Part mystery, part romance, part adolescent fantasy, the latest from Tremain (Sacred Country, 1993, etc.) features a 13-year-old English boy who turns supersleuth when his first love, a much older best-selling writer, is kidnaped in Paris. Young Lewis Little’s frostily beautiful mother Alice, a translator, has been summoned to Paris for the summer to live with popular romance writer Valentina Gavrilovich and work on her new book, so Lewis comes along to sharpen his French. It’s not his language skills that grow, however, but his lust as he’s captivated by the rounded form and exotic qualities of his Russian ÇmigrÇ hostess. While Alice begins an affair, leaving him to his own devices, Lewis focuses his overcharged imagination, like a heat-seeking missile, on Valentina. . . but then she disappears. Alice is content to report the matter to the police and resume her liaison, but Lewis sets out to save the woman he loves.
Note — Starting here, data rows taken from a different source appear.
-- ==== Sys2Proof/Machine/Secrets.lean ====
section
/-!
DEFINITION. Lifecycle, authentication, the debug unlock and the boundary-scan instructions of the test access port
(R415 to R430).
-/
namespace Sys2Proof.Machine

/-! ### Lifecycle (R417 to R419) -/

/-- The key that a register of 32 bytes holds, byte 0 first (R417). -/
def keyBytes (v : Nat) : List Nat := bytesOf 32 v
/-- The KeyCheck of a key (R417; log entry 69). -/
def keyCheckOf (v : Nat) : Nat := numOf ((sha256 (keyBytes v)).take 4)

/-- The DeviceMode conditions of R418 (log entry 68). -/
def Device.fuseMode (d : Device) : Bool :=
  (decide (d.modes.mode = .configure) || decide (d.modes.mode = .ready)) && !d.anyBusy

/-- A write of KeyProvision (R417). -/
def specKeyProvision (v : Nat) (d : Device) : WSpec where
  len := 32
  state := [(decide (d.sec.life ≠ .openLife) || (decide (d.sec.keyState ≠ .none) && decide (d.sec.keyState ≠ .staged)) ||
    decide (d.sec.status = .programming), 5, 3)]
  apply d := { d with sec := { d.sec with staging := v % 2 ^ 256, keyState := .staged } }

/-- Lifecycle.KeyCheck. -/
def specKeyCheck (v : Nat) : WSpec where
  len := 4
  apply d := { d with sec := { d.sec with keyCheck := v } }

/-- A lifecycle procedure starts: true Seal, false Retire. -/
def Device.beginFuses (d : Device) (toSeal : Bool) : Device :=
  { d with sec := { d.sec with status := .programming, sealing := some toSeal } }

/-- Lifecycle.Command (R417 to R419, R425). -/
def specLifeCmd (v : Nat) (secure : Bool) (d : Device) : WSpec :=
  let s := d.sec
  let busy := decide (s.status = .programming)
  match v with
  | 1 =>
    { len := 1
      state := [(decide (s.life ≠ .openLife ∨ s.keyState ≠ .staged) || busy || decide (d.shed.stage ≠ 0), 5, 3), (!d.fuseMode, 5, 2)]
      value := [(decide (s.keyCheck ≠ keyCheckOf s.staging), 7, 4)]
      apply := fun d => d.beginFuses true }
  | 2 =>
    { len := 1
      access := [(decide (s.life = .sealed) && !secure, 4, 2)]
      state := [(decide (s.life = .blank ∨ s.life = .retired) || busy, 5, 3), (!d.fuseMode, 5, 2)]
      apply := fun d => d.beginFuses false }
  | 3 =>
    { len := 1
      state := [(busy, 5, 3)]
      apply := fun d => { d with sec := { d.sec with staging := 0
                                                     keyState := if d.sec.keyState = .staged then .none else d.sec.keyState } } }
  | _ => { len := 1, value := [codeCheck v 4], apply := id }

/-- An unlock ends: halted contexts resume (R427, R428). -/
def Device.endUnlock (d : Device) : Device :=
  { d with sec := { d.sec with unlocked := false, unlockExpiry := 0 }
           ryu := { d.ryu with ctxs := vmap (fun _ (x : Context) => { x with halted := false }) d.ryu.ctxs } }

/-- A lifecycle change: its entry and Notify, whose source code and Data no rule gives, and the end of an unlock (R419). -/
def Device.lifeChanged (d : Device) : Device :=
  let src := Config.unstated d.free % 65536
  let data := Config.unstated (d.free + 1) % 2 ^ 44
  ((d.nextFree.nextFree.addLog 0 src data).notify 1 0 src data 0).endUnlock

/-- Sessions are no longer secure, and a Secure Dealer is a Dealer (R416, R420). -/
def Device.loseSecure (d : Device) : Device :=
  let d := { d with link := { d.link with
    sessions := vmap (fun _ (x : Session) => { x with secure := false, key := 0, challenge := none }) d.link.sessions } }
  if d.link.dealer.cls = 2 then d.setDealer { d.link.dealer with cls := 1 } d.link.vacateCause else d

/-- FUSE_PROGRAMMING_COMPLETE (R418, R419; log entry 68). -/
def Device.fusesDone (d : Device) (agree : Bool) : Device :=
  match d.sec.sealing with
  | none => d
  | some toSeal =>
    let d := { d with sec := { d.sec with sealing := none } }
    if !agree then { d with sec := { d.sec with keyState := .partly, status := .failed } }
    else if toSeal then
      ({ d with sec := { d.sec with life := .sealed, lifeFuse := .sealed, keyState := .programmed, key := d.sec.staging
                                    staging := 0, status := .done } }).lifeChanged
    else
      (({ d with sec := { d.sec with life := .retired, lifeFuse := .retired, keyState := .destroyed, key := 2 ^ 256 - 1
                                     staging := 0, status := .done } }).loseSecure).lifeChanged

def execFuseProgrammingComplete (agree : Bool) (s : State) : Host.Outcome State Fault Refusal := onDev s fun d => d.fusesDone agree

/-- A write of a Lifecycle command (log entry 68). -/
def Device.lifeCmd (d : Device) (h : Hdr) (v : Nat) : Device :=
  d.writeCmd h (chipTarget 0x2200 5) v fun i d => specLifeCmd v (d.isSecure i h) d

def execKeyProvision (h : Hdr) (w : Data) (s : State) : Host.Outcome State Fault Refusal :=
  onDev s fun d => d.writeReg h (chipTarget 0x2200 3) w fun _ => specKeyProvision w.val
def execSeal (h : Hdr) (s : State) : Host.Outcome State Fault Refusal := onDev s fun d => d.lifeCmd h 1
def execRetire (h : Hdr) (s : State) : Host.Outcome State Fault Refusal := onDev s fun d => d.lifeCmd h 2
def execDiscardKey (h : Hdr) (s : State) : Host.Outcome State Fault Refusal := onDev s fun d => d.lifeCmd h 3

/-! ### Authentication (R421, R422) -/

/-- An authentication failure: the fourth in a row starts a lockout of 1 s, each further one doubles it (R422). -/
def Security.fail (s : Security) (now : Nat) : Security :=
  let n := s.failures + 1
  let s := { s with failures := min 255 n, totalFailures := satAdd (maxU 32) s.totalFailures 1 }
  if n < 4 then s
  else
    let t := if s.lockoutS = 0 then 1 else min 256 (2 * s.lockoutS)
    { s with lockoutS := t, lockoutUntil := now + t * 1000000000 }

/-- The Body of R421. -/
def authBody (session hostId hostNonce partNonce : Nat) : List Nat :=
  bytesOf 8 Config.serial.toNat ++ bytesOf 2 session ++ bytesOf 8 (hostId % 2 ^ 48) ++ bytesOf 16 hostNonce ++ bytesOf 16 partNonce

/-- HMAC-SHA-256 of the four letters of a prefix and a body, as a number (R421; log entry 69). -/
def authMac (key : Nat) (letter : Nat) (body : List Nat) : Nat :=
  numOf (hmac (keyBytes key) ([0x44, 0x58, 0x53, letter] ++ body))

/-- A lockout is in force (R422). -/
def Device.lockedOut (d : Device) : Bool := decide (d.now < d.sec.lockoutUntil)

/-- CHALLENGE (R421, R422). -/
def Device.challenge (d : Device) (h : Hdr) (nonce : Nat) : Device :=
  d.receive h 13 fun i d =>
    d.tryRequest [(decide (d.sec.life ≠ .sealed), 4, 6), (d.lockedOut, 5, 3)] fun d =>
      let part := (Config.random d.free).toNat
      let now := d.now
      let d := d.nextFree.onSession i fun x =>
        { x with challenge := some { hostNonce := nonce % 2 ^ 128, partNonce := part, time := now } }
      (d, some (.ok [part]))

def execChallenge (h : Hdr) (nonce : Nat) (s : State) : Host.Outcome State Fault Refusal := onDev s fun d => d.challenge h nonce

/-- A right Answer: the session is secure and has its key; the Dealer that gives it is the Secure Dealer (R420 to R422). -/
def Device.makeSecure (d : Device) (i : Fin 16) (body : List Nat) : Device :=
  let key := authMac d.sec.key 0x4B body
  let d := d.onSession i fun x => { x with secure := true, key := key, challenge := none }
  let d := { d with sec := { d.sec with failures := 0, lockoutS := 0, lockoutUntil := 0 } }
  if d.isDealer i then d.setDealer { d.link.dealer with cls := 2 } d.link.vacateCause else d

/-- ANSWER (R421, R422): any Answer ends the pending challenge. -/
def Device.answer (d : Device) (h : Hdr) (mac : Nat) : Device :=
  d.receive h 14 fun i d =>
    let c := d.link.sessions[i].challenge
    let host := d.link.sessions[i].hostId
    let d := d.onSession i fun x => { x with challenge := none }
    d.tryRequest [(decide (d.sec.life ≠ .sealed), 4, 6)] fun d =>
      match c with
      | none => (d, some (.error { code := 5, reason := 3 } 0 0))
      | some c =>
        if c.time + 100000000 < d.now then (d, some (.error { code := 5, reason := 3 } 0 0))
        else
          let body := authBody (sessNo i) host c.hostNonce c.partNonce
          if mac = authMac d.sec.key 0x48 body then
            let reply := authMac d.sec.key 0x50 body
            (d.makeSecure i body, some (.ok [reply]))
          else
            let now := d.now
            ({ d with sec := d.sec.fail now }, some (.error { code := 4, reason := 2 } 0 0))

def execAnswer (h : Hdr) (mac : Nat) (s : State) : Host.Outcome State Fault Refusal := onDev s fun d => d.answer h mac

/-- LOCKOUT_EXPIRY (R422). -/
def execLockoutExpiry (s : State) : Host.Outcome State Fault Refusal :=
  onDev s fun d => { d with sec := { d.sec with lockoutUntil := 0 } }

/-! ### The debug unlock (R428, R429) -/

/-- The right UnlockToken (R428). -/
def Device.token (d : Device) : Nat :=
  authMac d.sec.key 0x55 (bytesOf 8 Config.serial.toNat ++ bytesOf 16 d.sec.unlockNonce)

/-- What a token write needs before its token is looked at (R425; log entry 69). -/
def Device.tokenSpec (d : Device) (secure : Bool) : WSpec where
  len := 32
  access := [(decide (d.sec.life = .sealed) && !secure, 4, 2), (decide (d.sec.life = .retired), 4, 6)]
  state := [(decide (d.sec.life = .openLife), 5, 3)]
  apply := id

/-- A token write (R428): right, it unlocks; wrong, it is a failure; either way the nonce is renewed. -/
def Device.tryToken (d : Device) (access : List Check) (secure : Bool) (w : Data) : Device × Option Reply :=
  let t := chipTarget 0x2220 4
  match d.tryWrite t w access (d.tokenSpec secure) with
  | (d, some (.ok _)) =>
    let now := d.now
    if w.val = d.token then
      (({ d with sec := { d.sec with unlocked := true, unlockExpiry := now + d.sec.unlockMinutes * 60000000000 } }).renewNonce,
       some (.ok []))
    else (({ d with sec := d.sec.fail now }).renewNonce, some (.error { code := 4, reason := 2 } t.idx t.sub))
  | x => x

/-- UNLOCK_TOKEN (R428). -/
def execUnlockToken (h : Hdr) (w : Data) (s : State) : Host.Outcome State Fault Refusal :=
  onDev s fun d => d.receive h 4 fun i d => d.tryToken (d.dealerChecks i) (d.isSecure i h) w

/-- DebugAccess.Command (R429). -/
def specDebugCmd (v : Nat) : WSpec where
  len := 1
  value := [codeCheck v 2]
  apply d := if v = 1 then d.endUnlock else d

/-- DebugAccess.UnlockMinutes (R429). -/
def specUnlockMinutes (v : Nat) : WSpec where
  len := 2
  value := [inRangeN v 1 1440]
  apply d := { d with sec := { d.sec with unlockMinutes := v } }

/-- LOCK (R428). -/
def execLock (h : Hdr) (s : State) : Host.Outcome State Fault Refusal :=
  onDev s fun d => d.writeCmd h (chipTarget 0x2220 7) 1 fun _ _ => specDebugCmd 1
/-- UNLOCK_EXPIRY (R428). -/
def execUnlockExpiry (s : State) : Host.Outcome State Fault Refusal := onDev s fun d => if d.sec.unlocked then d.endUnlock else d

/-! ### The test access port (R426, R427, R430) -/

/-- The TAP has power and is out of Test-Logic-Reset (R426; log entry 70). -/
def Device.tapOn (d : Device) : Bool := d.modes.porst && d.modes.coreDie

/-- Internal debug is permitted in the lifecycle (R430). -/
def Device.internal (d : Device) : Bool :=
  match d.sec.life with
  | .blank | .openLife => true
  | .sealed => d.sec.unlocked
  | .retired => false

/-- EXTEST, CLAMP and HIGHZ take effect (R427; log entry 70). -/
def Device.boundaryMode (d : Device) : Bool :=
  (match d.modes.mode with | .configure | .ready | .fold | .factory => true | _ => false) && !d.anyBusy

/-- The boundary outputs are held now (R427, R430). -/
def Device.boundaryHeld (d : Device) : Bool := d.tapOn && d.sec.holdsBoundary && d.boundaryMode

/-- IDCODE (R426). -/
def idcode : Nat := (Config.stepping.toNat / 256 % 16) * 2 ^ 28 + 0x4128 * 2 ^ 12 + 0x2B5 * 2 + 1

/-- An instruction is in the register; a value no rule gives is captured. -/
def Device.loadTap (d : Device) (t : TapInstr) : Device :=
  if !d.tapOn then d
  else
    let v := Config.unstated d.free
    ({ d with sec := { d.sec with tap := t, tapData := v } }).nextFree

/-- A boundary instruction that does not take effect counts as refused (R427; log entry 70). -/
def Device.loadBoundary (d : Device) (t : TapInstr) : Device :=
  if !d.tapOn then d
  else
    let d := d.loadTap t
    if d.boundaryMode then d
    else { d with sec := { d.sec with refusedScans := satAdd (maxU 32) d.sec.refusedScans 1, tapData := 0 } }

/-- TAP_RESET: Test-Logic-Reset selects IDCODE (R426). -/
def execTapReset (s : State) : Host.Outcome State Fault Refusal :=
  onDev s fun d => { d with sec := { d.sec with tap := .idcode } }
/-- IDCODE (R426). -/
def execTapIdcode (s : State) : Host.Outcome State Fault Refusal :=
  onDev s fun d => if d.tapOn then { d with sec := { d.sec with tap := .idcode, tapData := idcode } } else d
/-- SAMPLE/PRELOAD (R426): the order of the boundary cells is not part of the rules. -/
def execTapSamplePreload (s : State) : Host.Outcome State Fault Refusal := onDev s fun d => d.loadTap .samplePreload
/-- EXTEST (R427). -/
def execTapExtest (s : State) : Host.Outcome State Fault Refusal := onDev s fun d => d.loadBoundary .extest
/-- CLAMP (R427). -/
def execTapClamp (s : State) : Host.Outcome State Fault Refusal := onDev s fun d => d.loadBoundary .clamp
/-- HIGHZ (R427). -/
def execTapHighz (s : State) : Host.Outcome State Fault Refusal := onDev s fun d => d.loadBoundary .highz
/-- BYPASS (R426). -/
def execTapBypass (s : State) : Host.Outcome State Fault Refusal :=
  onDev s fun d => if d.tapOn then { d with sec := { d.sec with tap := .bypass, tapData := 0 } } else d

/-- An internal instruction that is not permitted acts as BYPASS and counts as refused (R427). -/
def Device.refuseScan (d : Device) (t : TapInstr) : Device :=
  { d with sec := { d.sec with tap := t, tapData := 0, refusedScans := satAdd (maxU 32) d.sec.refusedScans 1 } }

end Sys2Proof.Machine
end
Thinking at first that her Russian lover somehow dragged her back to Moscow, Lewis soon picks up another trail by piecing together clues from Valentina’s housekeeper, her neighbor, and the files on her computer (which he reads before the police take them away). He gets close enough to her to receive a threat, and when that doesn’t deter him, he’s abducted himself. Held captive in the same rundown farmhouse as his love, Lewis makes the most of the chance to have her all to himself, talking nonstop with her through a hole in the wall between them while he plans their escape. Unfortunately, his fantasy-come-true in confinement fades in the harsh light of subsequent events. An adolescent world emerges here that is wonderfully complete, melding with adult preoccupations in ways both subtle and seductive. The result is riveting.